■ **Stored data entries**
═══
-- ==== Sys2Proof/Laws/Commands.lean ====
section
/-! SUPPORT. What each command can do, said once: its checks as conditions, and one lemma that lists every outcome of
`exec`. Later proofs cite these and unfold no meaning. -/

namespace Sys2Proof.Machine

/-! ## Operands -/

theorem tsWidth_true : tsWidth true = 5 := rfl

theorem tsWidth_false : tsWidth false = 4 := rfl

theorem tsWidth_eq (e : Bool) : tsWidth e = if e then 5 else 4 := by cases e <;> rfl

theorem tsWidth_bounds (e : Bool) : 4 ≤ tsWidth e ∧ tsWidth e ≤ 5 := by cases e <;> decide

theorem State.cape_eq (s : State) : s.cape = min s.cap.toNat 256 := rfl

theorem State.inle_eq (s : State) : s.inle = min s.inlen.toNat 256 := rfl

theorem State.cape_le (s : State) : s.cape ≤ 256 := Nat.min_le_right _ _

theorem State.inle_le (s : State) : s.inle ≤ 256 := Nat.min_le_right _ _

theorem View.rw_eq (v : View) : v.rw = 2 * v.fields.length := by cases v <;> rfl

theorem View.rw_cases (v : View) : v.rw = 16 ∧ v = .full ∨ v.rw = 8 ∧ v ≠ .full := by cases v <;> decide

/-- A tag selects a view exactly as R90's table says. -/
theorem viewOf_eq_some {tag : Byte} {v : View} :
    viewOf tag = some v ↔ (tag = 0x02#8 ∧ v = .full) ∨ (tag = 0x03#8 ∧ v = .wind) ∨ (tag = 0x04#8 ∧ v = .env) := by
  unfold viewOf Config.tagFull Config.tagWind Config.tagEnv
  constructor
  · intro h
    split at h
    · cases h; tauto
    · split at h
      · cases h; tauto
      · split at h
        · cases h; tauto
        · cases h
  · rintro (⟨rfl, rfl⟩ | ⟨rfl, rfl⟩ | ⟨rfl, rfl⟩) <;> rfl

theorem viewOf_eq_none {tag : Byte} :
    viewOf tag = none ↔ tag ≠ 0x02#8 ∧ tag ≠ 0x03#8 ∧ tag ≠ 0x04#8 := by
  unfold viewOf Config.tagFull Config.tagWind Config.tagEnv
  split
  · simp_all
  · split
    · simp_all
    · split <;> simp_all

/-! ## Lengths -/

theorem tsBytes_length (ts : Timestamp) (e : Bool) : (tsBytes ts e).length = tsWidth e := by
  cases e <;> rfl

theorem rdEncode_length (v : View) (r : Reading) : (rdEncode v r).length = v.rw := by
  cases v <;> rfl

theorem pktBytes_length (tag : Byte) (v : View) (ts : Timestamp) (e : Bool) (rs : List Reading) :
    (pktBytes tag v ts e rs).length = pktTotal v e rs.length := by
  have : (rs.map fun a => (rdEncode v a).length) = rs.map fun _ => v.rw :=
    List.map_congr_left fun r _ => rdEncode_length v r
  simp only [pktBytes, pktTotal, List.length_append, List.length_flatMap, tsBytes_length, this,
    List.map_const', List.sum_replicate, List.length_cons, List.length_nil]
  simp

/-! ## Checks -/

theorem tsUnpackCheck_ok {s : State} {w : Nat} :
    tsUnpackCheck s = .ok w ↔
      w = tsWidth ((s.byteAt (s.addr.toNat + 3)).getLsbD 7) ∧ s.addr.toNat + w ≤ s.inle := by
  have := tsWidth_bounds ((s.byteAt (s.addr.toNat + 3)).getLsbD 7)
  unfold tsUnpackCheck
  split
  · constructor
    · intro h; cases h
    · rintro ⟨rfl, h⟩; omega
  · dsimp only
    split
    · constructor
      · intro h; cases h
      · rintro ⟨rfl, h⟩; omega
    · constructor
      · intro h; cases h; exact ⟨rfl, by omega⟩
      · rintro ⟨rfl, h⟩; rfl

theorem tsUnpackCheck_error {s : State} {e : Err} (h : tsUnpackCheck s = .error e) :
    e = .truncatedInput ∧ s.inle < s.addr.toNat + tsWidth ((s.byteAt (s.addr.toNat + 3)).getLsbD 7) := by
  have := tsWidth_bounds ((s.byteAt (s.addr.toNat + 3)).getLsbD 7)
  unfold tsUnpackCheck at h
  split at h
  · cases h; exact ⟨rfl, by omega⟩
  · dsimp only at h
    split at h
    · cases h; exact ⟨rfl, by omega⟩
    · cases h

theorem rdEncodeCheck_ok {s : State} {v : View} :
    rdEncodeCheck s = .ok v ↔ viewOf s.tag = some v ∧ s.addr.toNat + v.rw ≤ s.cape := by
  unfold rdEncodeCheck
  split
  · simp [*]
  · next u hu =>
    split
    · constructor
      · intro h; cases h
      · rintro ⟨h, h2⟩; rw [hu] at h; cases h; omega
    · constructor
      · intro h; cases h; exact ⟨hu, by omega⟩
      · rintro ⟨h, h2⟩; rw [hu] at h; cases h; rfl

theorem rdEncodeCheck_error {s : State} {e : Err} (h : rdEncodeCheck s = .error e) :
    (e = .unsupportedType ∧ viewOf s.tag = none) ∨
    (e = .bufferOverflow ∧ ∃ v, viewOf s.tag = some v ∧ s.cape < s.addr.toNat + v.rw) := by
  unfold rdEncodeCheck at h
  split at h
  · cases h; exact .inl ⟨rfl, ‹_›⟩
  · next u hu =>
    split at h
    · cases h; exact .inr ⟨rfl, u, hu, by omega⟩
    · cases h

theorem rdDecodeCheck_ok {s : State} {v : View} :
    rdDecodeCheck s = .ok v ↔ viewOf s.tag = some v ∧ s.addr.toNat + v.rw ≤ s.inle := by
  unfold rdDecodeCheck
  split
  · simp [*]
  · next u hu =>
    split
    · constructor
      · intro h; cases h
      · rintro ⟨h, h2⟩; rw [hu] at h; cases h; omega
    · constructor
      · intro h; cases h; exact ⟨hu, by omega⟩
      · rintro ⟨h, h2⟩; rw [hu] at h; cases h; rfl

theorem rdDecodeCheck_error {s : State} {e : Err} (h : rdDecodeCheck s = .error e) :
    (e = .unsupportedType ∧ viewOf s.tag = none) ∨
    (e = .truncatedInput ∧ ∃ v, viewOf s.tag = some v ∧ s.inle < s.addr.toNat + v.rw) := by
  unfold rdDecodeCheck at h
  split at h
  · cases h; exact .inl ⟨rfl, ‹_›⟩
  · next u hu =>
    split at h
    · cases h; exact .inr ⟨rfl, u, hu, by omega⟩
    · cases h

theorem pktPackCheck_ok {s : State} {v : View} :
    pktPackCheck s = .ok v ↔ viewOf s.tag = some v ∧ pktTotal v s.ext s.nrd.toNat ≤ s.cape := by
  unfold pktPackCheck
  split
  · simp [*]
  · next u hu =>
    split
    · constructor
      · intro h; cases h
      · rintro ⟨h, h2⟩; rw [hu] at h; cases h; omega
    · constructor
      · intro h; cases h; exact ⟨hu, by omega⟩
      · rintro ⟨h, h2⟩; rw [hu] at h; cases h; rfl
═══
■ **The task**
All records above need to be set down again exactly as written.

■ **Exercise answer**
-- ==== Sys2Proof/Laws/Commands.lean ====
section
/-! SUPPORT. What each command can do, said once: its checks as conditions, and one lemma that lists every outcome of
`exec`. Later proofs cite these and unfold no meaning. -/

namespace Sys2Proof.Machine

/-! ## Operands -/

theorem tsWidth_true : tsWidth true = 5 := rfl

theorem tsWidth_false : tsWidth false = 4 := rfl

theorem tsWidth_eq (e : Bool) : tsWidth e = if e then 5 else 4 := by cases e <;> rfl

theorem tsWidth_bounds (e : Bool) : 4 ≤ tsWidth e ∧ tsWidth e ≤ 5 := by cases e <;> decide

theorem State.cape_eq (s : State) : s.cape = min s.cap.toNat 256 := rfl

theorem State.inle_eq (s : State) : s.inle = min s.inlen.toNat 256 := rfl

theorem State.cape_le (s : State) : s.cape ≤ 256 := Nat.min_le_right _ _

theorem State.inle_le (s : State) : s.inle ≤ 256 := Nat.min_le_right _ _

theorem View.rw_eq (v : View) : v.rw = 2 * v.fields.length := by cases v <;> rfl

theorem View.rw_cases (v : View) : v.rw = 16 ∧ v = .full ∨ v.rw = 8 ∧ v ≠ .full := by cases v <;> decide

/-- A tag selects a view exactly as R90's table says. -/
theorem viewOf_eq_some {tag : Byte} {v : View} :
    viewOf tag = some v ↔ (tag = 0x02#8 ∧ v = .full) ∨ (tag = 0x03#8 ∧ v = .wind) ∨ (tag = 0x04#8 ∧ v = .env) := by
  unfold viewOf Config.tagFull Config.tagWind Config.tagEnv
  constructor
  · intro h
    split at h
    · cases h; tauto
    · split at h
      · cases h; tauto
      · split at h
        · cases h; tauto
        · cases h
  · rintro (⟨rfl, rfl⟩ | ⟨rfl, rfl⟩ | ⟨rfl, rfl⟩) <;> rfl

theorem viewOf_eq_none {tag : Byte} :
    viewOf tag = none ↔ tag ≠ 0x02#8 ∧ tag ≠ 0x03#8 ∧ tag ≠ 0x04#8 := by
  unfold viewOf Config.tagFull Config.tagWind Config.tagEnv
  split
  · simp_all
  · split
    · simp_all
    · split <;> simp_all

/-! ## Lengths -/

theorem tsBytes_length (ts : Timestamp) (e : Bool) : (tsBytes ts e).length = tsWidth e := by
  cases e <;> rfl

theorem rdEncode_length (v : View) (r : Reading) : (rdEncode v r).length = v.rw := by
  cases v <;> rfl

theorem pktBytes_length (tag : Byte) (v : View) (ts : Timestamp) (e : Bool) (rs : List Reading) :
    (pktBytes tag v ts e rs).length = pktTotal v e rs.length := by
  have : (rs.map fun a => (rdEncode v a).length) = rs.map fun _ => v.rw :=
    List.map_congr_left fun r _ => rdEncode_length v r
  simp only [pktBytes, pktTotal, List.length_append, List.length_flatMap, tsBytes_length, this,
    List.map_const', List.sum_replicate, List.length_cons, List.length_nil]
  simp

/-! ## Checks -/

theorem tsUnpackCheck_ok {s : State} {w : Nat} :
    tsUnpackCheck s = .ok w ↔
      w = tsWidth ((s.byteAt (s.addr.toNat + 3)).getLsbD 7) ∧ s.addr.toNat + w ≤ s.inle := by
  have := tsWidth_bounds ((s.byteAt (s.addr.toNat + 3)).getLsbD 7)
  unfold tsUnpackCheck
  split
  · constructor
    · intro h; cases h
    · rintro ⟨rfl, h⟩; omega
  · dsimp only
    split
    · constructor
      · intro h; cases h
      · rintro ⟨rfl, h⟩; omega
    · constructor
      · intro h; cases h; exact ⟨rfl, by omega⟩
      · rintro ⟨rfl, h⟩; rfl

theorem tsUnpackCheck_error {s : State} {e : Err} (h : tsUnpackCheck s = .error e) :
    e = .truncatedInput ∧ s.inle < s.addr.toNat + tsWidth ((s.byteAt (s.addr.toNat + 3)).getLsbD 7) := by
  have := tsWidth_bounds ((s.byteAt (s.addr.toNat + 3)).getLsbD 7)
  unfold tsUnpackCheck at h
  split at h
  · cases h; exact ⟨rfl, by omega⟩
  · dsimp only at h
    split at h
    · cases h; exact ⟨rfl, by omega⟩
    · cases h

theorem rdEncodeCheck_ok {s : State} {v : View} :
    rdEncodeCheck s = .ok v ↔ viewOf s.tag = some v ∧ s.addr.toNat + v.rw ≤ s.cape := by
  unfold rdEncodeCheck
  split
  · simp [*]
  · next u hu =>
    split
    · constructor
      · intro h; cases h
      · rintro ⟨h, h2⟩; rw [hu] at h; cases h; omega
    · constructor
      · intro h; cases h; exact ⟨hu, by omega⟩
      · rintro ⟨h, h2⟩; rw [hu] at h; cases h; rfl

theorem rdEncodeCheck_error {s : State} {e : Err} (h : rdEncodeCheck s = .error e) :
    (e = .unsupportedType ∧ viewOf s.tag = none) ∨
    (e = .bufferOverflow ∧ ∃ v, viewOf s.tag = some v ∧ s.cape < s.addr.toNat + v.rw) := by
  unfold rdEncodeCheck at h
  split at h
  · cases h; exact .inl ⟨rfl, ‹_›⟩
  · next u hu =>
    split at h
    · cases h; exact .inr ⟨rfl, u, hu, by omega⟩
    · cases h

theorem rdDecodeCheck_ok {s : State} {v : View} :
    rdDecodeCheck s = .ok v ↔ viewOf s.tag = some v ∧ s.addr.toNat + v.rw ≤ s.inle := by
  unfold rdDecodeCheck
  split
  · simp [*]
  · next u hu =>
    split
    · constructor
      · intro h; cases h
      · rintro ⟨h, h2⟩; rw [hu] at h; cases h; omega
    · constructor
      · intro h; cases h; exact ⟨hu, by omega⟩
      · rintro ⟨h, h2⟩; rw [hu] at h; cases h; rfl

theorem rdDecodeCheck_error {s : State} {e : Err} (h : rdDecodeCheck s = .error e) :
    (e = .unsupportedType ∧ viewOf s.tag = none) ∨
    (e = .truncatedInput ∧ ∃ v, viewOf s.tag = some v ∧ s.inle < s.addr.toNat + v.rw) := by
  unfold rdDecodeCheck at h
  split at h
  · cases h; exact .inl ⟨rfl, ‹_›⟩
  · next u hu =>
    split at h
    · cases h; exact .inr ⟨rfl, u, hu, by omega⟩
    · cases h

theorem pktPackCheck_ok {s : State} {v : View} :
    pktPackCheck s = .ok v ↔ viewOf s.tag = some v ∧ pktTotal v s.ext s.nrd.toNat ≤ s.cape := by
  unfold pktPackCheck
  split
  · simp [*]
  · next u hu =>
    split
    · constructor
      · intro h; cases h
      · rintro ⟨h, h2⟩; rw [hu] at h; cases h; omega
    · constructor
      · intro h; cases h; exact ⟨hu, by omega⟩
      · rintro ⟨h, h2⟩; rw [hu] at h; cases h; rfl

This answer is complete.